In its recent article, Cybersecurity of the Philippines-CERT (CSP-CERT) illustrates how sextortion scams happen with victims often left helpless and opt to just give in to the criminal’s demand.
In CSP-CERT’s explanation, people’s common preconception of sextortion is the one where an individual would blackmail his or her partner in exposing a sex video or otherwise it will be uploaded on the internet for the whole world to see.
Cybercriminals are now using compromised username and passwords to commit a scam.
Cybercriminals who were able to pass through security layers in corporate or personal computers claim to have stolen data that would reveal the victim’s online “online activity,” such as watching porn. Criminals will send an email detailing the said activities and threaten victims that they will be exposed to families and friends whose contacts the criminals were also able to obtain. In the said email, the scammer will demand victims to pay $1,000 in Bitcoins.
The elaborate email is threatening enough that the victims will most likely pay up to avoid public humiliation.
CSP-CERT checked the given Bitcoin address <15fz5i8eugbYLAcjANiNXhgRDdUtMd64Hw> based on the actual email from a victim and it doesn’t have anything on it yet. “No transactions and 0 balance,” writes CSP-CERT.
The security team also notes that this is looking to be a “global operation as our Research Science group also saw some victims using the same medium overseas via the article on KrebsonSecurity.”

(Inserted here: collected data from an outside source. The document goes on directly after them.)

-- ==== Sys2Proof/Laws/Tile.lean ====
section
/-!
SUPPORT. A tile command between the package and what it works on: what `Pkg.work` takes and `Pkg.done` puts back.
-/
namespace Sys2Proof.Machine

variable (p : Pkg) (die lt : Nat) (w : Work)

@[simp] theorem Pkg.work_d : (p.work die).d = p.dies := rfl
@[simp] theorem Pkg.work_m : (p.work die).m = p.mem := rfl
@[simp] theorem Pkg.work_lines : (p.work die).lines = p.hub.lines := rfl
@[simp] theorem Pkg.work_free : (p.work die).free = p.free := rfl
@[simp] theorem Pkg.ctx_die : (p.ctx die lt).die = die := by unfold Pkg.ctx; split <;> rfl
@[simp] theorem Pkg.ctx_lt : (p.ctx die lt).lt = lt := by unfold Pkg.ctx; split <;> rfl
@[simp] theorem Pkg.work_tile : (p.work die).tile (p.ctx die lt) = p.tile die lt := by simp [Work.tile, Pkg.tile]
@[simp] theorem Pkg.done_mem : (p.done die w).mem = w.m := by unfold Pkg.done; dsimp only; split <;> rfl
@[simp] theorem Pkg.done_dies : (p.done die w).dies = w.d := by unfold Pkg.done; dsimp only; split <;> rfl
@[simp] theorem Pkg.done_free : (p.done die w).free = w.free := by unfold Pkg.done; dsimp only; split <;> rfl
@[simp] theorem Pkg.done_hub : (p.done die w).hub = { p.hub with lines := w.lines } := by unfold Pkg.done; dsimp only; split <;> rfl
@[simp] theorem Pkg.done_host : (p.done die w).host = p.host := by unfold Pkg.done; dsimp only; split <;> rfl
@[simp] theorem Pkg.done_tile (n k : Nat) : (p.done die w).tile n k = w.d.tile n k := by simp [Pkg.tile]
/-- Only the digest slots of the die's partition change. -/
theorem Pkg.done_part (i : Nat) :
    (p.done die w).part i = { p.part i with slots := if p.ownerOf die = some i then w.slots else (p.part i).slots } := by
  unfold Pkg.done
  dsimp only
  split
  · next j h =>
    simp only [Pkg.part_onPart]
    by_cases e : j = i
    · subst e
      have : ∀ q : Pkg, q.parts = p.parts → q.ownerOf die = some j := by
        intro q hq; simpa [Pkg.ownerOf, Pkg.part, hq] using h
      simp [Pkg.part, show p.ownerOf die = some j from this p rfl]
    · have : p.ownerOf die = some j := by simpa [Pkg.ownerOf, Pkg.part] using h
      simp [e, this, Pkg.part]
  · next h =>
    have : p.ownerOf die = none := by simpa [Pkg.ownerOf, Pkg.part] using h
    simp [this, Pkg.part]
/-- What a tile command leaves alone. -/
theorem Pkg.done_frame : { p.done die w with dies := p.dies, mem := p.mem, parts := p.parts, hub := p.hub, free := p.free } = p := by
  unfold Pkg.done; dsimp only; split <;> rfl

@[simp] theorem Work.tile_setTile (x : TCtx) (t : Tile) : (w.setTile x t).tile x = t := by simp [Work.tile, Work.setTile]
@[simp] theorem Work.setTile_m (x : TCtx) (t : Tile) : (w.setTile x t).m = w.m := rfl
@[simp] theorem Work.setTile_slots (x : TCtx) (t : Tile) : (w.setTile x t).slots = w.slots := rfl
@[simp] theorem Work.setTile_lines (x : TCtx) (t : Tile) : (w.setTile x t).lines = w.lines := rfl
@[simp] theorem Work.setTile_free (x : TCtx) (t : Tile) : (w.setTile x t).free = w.free := rfl
@[simp] theorem Work.setTile_d (x : TCtx) (t : Tile) : (w.setTile x t).d = w.d.setTile x.die x.lt t := rfl
@[simp] theorem Work.raise_d (k u : Nat) : (w.raise k u).d = w.d := rfl
@[simp] theorem Work.raise_m (k u : Nat) : (w.raise k u).m = w.m := rfl
@[simp] theorem Work.raise_slots (k u : Nat) : (w.raise k u).slots = w.slots := rfl
@[simp] theorem Work.raise_free (k u : Nat) : (w.raise k u).free = w.free := rfl
@[simp] theorem Work.raise_lines (k u : Nat) : (w.raise k u).lines = w.lines ++ [k * 2048 + u] := rfl
/-- Memory without a faulty codeword: a read notes nothing. -/
theorem Work.noteReads_clean (x : TCtx) (rs : List (Nat × Nat)) (h : w.m.chk = []) : w.noteReads x rs = w := by simp [Work.noteReads, h]

/-- What reading operands can do: count in the reading tile's TSQ_VSTAT and raise TMEM; nothing else. -/
theorem Work.noteReads_cases (x : TCtx) (rs : List (Nat × Nat)) : ∃ (v : VStat) (ls : List Nat), w.noteReads x rs
    = { w with d := (w.noteReads x rs).d, lines := w.lines ++ ls } ∧ ((w.noteReads x rs).d = w.d ∨
        (w.noteReads x rs).d = w.d.setTile x.die x.lt { w.tile x with vst := v }) := by
  unfold Work.noteReads Work.onTile Work.raise
  dsimp only
  split <;> split
  · exact ⟨{}, [_], rfl, .inl rfl⟩
  · exact ⟨{}, [], by simp, .inl rfl⟩
  · exact ⟨_, [_], rfl, .inr rfl⟩
  · exact ⟨_, [], by simp [Work.setTile], .inr rfl⟩
@[simp] theorem Work.noteReads_m (x : TCtx) (rs : List (Nat × Nat)) : (w.noteReads x rs).m = w.m := by
  obtain ⟨_, _, h, -⟩ := w.noteReads_cases x rs; rw [h]
@[simp] theorem Work.noteReads_slots (x : TCtx) (rs : List (Nat × Nat)) : (w.noteReads x rs).slots = w.slots := by
  obtain ⟨_, _, h, -⟩ := w.noteReads_cases x rs; rw [h]
@[simp] theorem Work.noteReads_free (x : TCtx) (rs : List (Nat × Nat)) : (w.noteReads x rs).free = w.free := by
  obtain ⟨_, _, h, -⟩ := w.noteReads_cases x rs; rw [h]
theorem Work.noteReads_tile (x : TCtx) (rs : List (Nat × Nat)) : ∃ v, (w.noteReads x rs).tile x = { w.tile x with vst := v } := by
  obtain ⟨v, _, -, h | h⟩ := w.noteReads_cases x rs <;> simp only [Work.tile, h]
  · exact ⟨_, rfl⟩
  · exact ⟨v, by simp⟩
@[simp] theorem Work.noteReads_seq (x : TCtx) (rs : List (Nat × Nat)) : ((w.noteReads x rs).tile x).seq = (w.tile x).seq := by
  obtain ⟨_, h⟩ := w.noteReads_tile x rs; rw [h]
@[simp] theorem Work.noteReads_te (x : TCtx) (rs : List (Nat × Nat)) : ((w.noteReads x rs).tile x).te = (w.tile x).te := by
  obtain ⟨_, h⟩ := w.noteReads_tile x rs; rw [h]
@[simp] theorem Work.noteReads_ve (x : TCtx) (rs : List (Nat × Nat)) : ((w.noteReads x rs).tile x).ve = (w.tile x).ve := by
  obtain ⟨_, h⟩ := w.noteReads_tile x rs; rw [h]
@[simp] theorem Work.noteReads_se (x : TCtx) (rs : List (Nat × Nat)) : ((w.noteReads x rs).tile x).se = (w.tile x).se := by
  obtain ⟨_, h⟩ := w.noteReads_tile x rs; rw [h]
@[simp] theorem Work.noteReads_extq (x : TCtx) (rs : List (Nat × Nat)) : ((w.noteReads x rs).tile x).extq = (w.tile x).extq := by
  obtain ⟨_, h⟩ := w.noteReads_tile x rs; rw [h]
/-- Memory without a faulty codeword need not be looked at. -/
theorem Work.noteReads_skip (x : TCtx) (rs : List (Nat × Nat)) : (if w.m.chk.isEmpty then w else w.noteReads x rs) = w.noteReads x rs := by
  split
  · next h => rw [w.noteReads_clean x rs (by simpa using h)]
  · rfl

/-- What a running command has not done yet never touches the sequencer. -/
@[simp] theorem Tile.asOf_seq (t : Tile) (x : Nat) : (t.asOf x).seq = t.seq := by
  unfold Tile.asOf
  split <;> dsimp only <;> split <;> (repeat' split) <;> rfl

/-- What bringing the time base on to an issue cycle can do: nothing, or move it. -/
theorem Pkg.upTo_cases (x : Nat) : p.upTo die x = p ∨ ∃ t, p.upTo die x = p.reach t := by
  unfold Pkg.upTo
  split
  · exact .inl rfl
  · split
    · exact .inl rfl
    · exact .inr ⟨_, rfl⟩
@[simp] theorem Pkg.upTo_x4 (x : Nat) : (p.upTo die x).x4 = p.x4 := by obtain h | ⟨_, h⟩ := p.upTo_cases die x <;> simp [h]
@[simp] theorem Pkg.upTo_dies (x : Nat) : (p.upTo die x).dies = p.dies := by obtain h | ⟨_, h⟩ := p.upTo_cases die x <;> simp [h]
@[simp] theorem Pkg.upTo_mem (x : Nat) : (p.upTo die x).mem = p.mem := by obtain h | ⟨_, h⟩ := p.upTo_cases die x <;> simp [h]
@[simp] theorem Pkg.upTo_host (x : Nat) : (p.upTo die x).host = p.host := by obtain h | ⟨_, h⟩ := p.upTo_cases die x <;> simp [h]
@[simp] theorem Pkg.upTo_parts (x : Nat) : (p.upTo die x).parts = p.parts := by obtain h | ⟨_, h⟩ := p.upTo_cases die x <;> simp [h]
@[simp] theorem Pkg.upTo_pdie (x : Nat) : (p.upTo die x).pdie = p.pdie := by obtain h | ⟨_, h⟩ := p.upTo_cases die x <;> simp [h]
@[simp] theorem Pkg.upTo_fab (x : Nat) : (p.upTo die x).fab = p.fab := by obtain h | ⟨_, h⟩ := p.upTo_cases die x <;> simp [h]
@[simp] theorem Pkg.upTo_opt (x : Nat) : (p.upTo die x).opt = p.opt := by obtain h | ⟨_, h⟩ := p.upTo_cases die x <;> simp [h]
@[simp] theorem Pkg.upTo_whip (x : Nat) : (p.upTo die x).whip = p.whip := by obtain h | ⟨_, h⟩ := p.upTo_cases die x <;> simp [h]
@[simp] theorem Pkg.upTo_ctl (x : Nat) : (p.upTo die x).ctl = p.ctl := by obtain h | ⟨_, h⟩ := p.upTo_cases die x <;> simp [h]
@[simp] theorem Pkg.upTo_hub (x : Nat) : (p.upTo die x).hub = p.hub := by obtain h | ⟨_, h⟩ := p.upTo_cases die x <;> simp [h]
@[simp] theorem Pkg.upTo_spares (x : Nat) : (p.upTo die x).spares = p.spares := by obtain h | ⟨_, h⟩ := p.upTo_cases die x <;> simp [h]
@[simp] theorem Pkg.upTo_cvu (x : Nat) : (p.upTo die x).cvu = p.cvu := by obtain h | ⟨_, h⟩ := p.upTo_cases die x <;> simp [h]
@[simp] theorem Pkg.upTo_sec (x : Nat) : (p.upTo die x).sec = p.sec := by obtain h | ⟨_, h⟩ := p.upTo_cases die x <;> simp [h]
@[simp] theorem Pkg.upTo_pwr (x : Nat) : (p.upTo die x).pwr = p.pwr := by obtain h | ⟨_, h⟩ := p.upTo_cases die x <;> simp [h]
@[simp] theorem Pkg.upTo_edge (x : Nat) : (p.upTo die x).edge = p.edge := by obtain h | ⟨_, h⟩ := p.upTo_cases die x <;> simp [h]
@[simp] theorem Pkg.upTo_outbox (x : Nat) : (p.upTo die x).outbox = p.outbox := by obtain h | ⟨_, h⟩ := p.upTo_cases die x <;> simp [h]
@[simp] theorem Pkg.upTo_free (x : Nat) : (p.upTo die x).free = p.free := by obtain h | ⟨_, h⟩ := p.upTo_cases die x <;> simp [h]
@[simp] theorem Pkg.upTo_tile (x n k : Nat) : (p.upTo die x).tile n k = p.tile n k := by simp [Pkg.tile]
@[simp] theorem Pkg.upTo_part (x i : Nat) : (p.upTo die x).part i = p.part i := by simp [Pkg.part]
@[simp] theorem Pkg.upTo_owner (x n : Nat) : (p.upTo die x).ownerOf n = p.ownerOf n := by simp [Pkg.ownerOf, Pkg.part]
/-- What the tile commands work on changes by the present time alone. -/
theorem Pkg.upTo_work (x n : Nat) : (p.upTo die x).work n = { p.work n with now := (p.upTo die x).time.now } := by simp [Pkg.work]
/-- The whole of what it leaves alone. -/
theorem Pkg.upTo_frame (x : Nat) : { p.upTo die x with time := p.time } = p := by
  obtain h | ⟨_, h⟩ := p.upTo_cases die x <;> rw [h] <;> rfl

/-- Reading what a command sees notes what reading it in memory would, and leaves memory as it stands. -/
@[simp] theorem Work.noteSeen_m (x : TCtx) (m : Mem) (rs : List (Nat × Nat)) : (w.noteSeen x m rs).m = w.m := rfl
@[simp] theorem Work.noteSeen_slots (x : TCtx) (m : Mem) (rs : List (Nat × Nat)) : (w.noteSeen x m rs).slots = w.slots := by simp [Work.noteSeen]
@[simp] theorem Work.noteSeen_free (x : TCtx) (m : Mem) (rs : List (Nat × Nat)) : (w.noteSeen x m rs).free = w.free := by simp [Work.noteSeen]
theorem Work.noteSeen_tile (x : TCtx) (m : Mem) (rs : List (Nat × Nat)) : ∃ v, (w.noteSeen x m rs).tile x = { w.tile x with vst := v } :=
  Work.noteReads_tile { w with m := m } x rs
@[simp] theorem Work.noteSeen_seq (x : TCtx) (m : Mem) (rs : List (Nat × Nat)) : ((w.noteSeen x m rs).tile x).seq = (w.tile x).seq := by
  obtain ⟨_, h⟩ := w.noteSeen_tile x m rs; rw [h]
/-- Memory without a faulty codeword: nothing is noted. -/
theorem Work.noteSeen_clean (x : TCtx) (m : Mem) (rs : List (Nat × Nat)) (h : m.chk = []) : w.noteSeen x m rs = w := by
  simp [Work.noteSeen, Work.noteReads_clean { w with m := m } x rs h]
/-- A tile with no command in flight sees memory as it stands. -/
theorem Tile.seen_still (t : Tile) (x : Nat) (m : Mem) (he : t.fly.eng = none) (hv : t.fly.ve = none) (hx : t.fly.xfer = none)
    (hr : t.fly.nrecv = none) : t.seen x m = m := by simp [Tile.seen, he, hv, hx, hr]
/-- Codewords are poisoned only where there are some to poison. -/
@[simp] theorem Mem.poisonAt_nil (m : Mem) (ps : List Piece) : m.poisonAt ps [] = (m, ps) := by simp [Mem.poisonAt]

end Sys2Proof.Machine
end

The team says that “compromised personal computers, laptops, smartphones, and storage devices are some of the sources” of these scams. They noted commands from newly created batch files and power shells in computers and laptops searching files and folders.
“Another avenue you need to be careful is having your gadgets fixed with untrusted shops and repair stations so please be careful and safeguard your gadgets,” writes CSP-CERT.
The team also noted a rise in this kind of blackmailing but some victims choose to not report it either to avoid any public exposure or afraid of the criminal’s threats.
The team advises people to check their email through https://haveibeenpwned.com if their account has been compromised even in the past. “If your email says it was pawned make the necessary changes to your password and make it as strong as possible.”
CSP-CERT also offers steps on what to do should one becomes a victim of a sextortion scam on its site.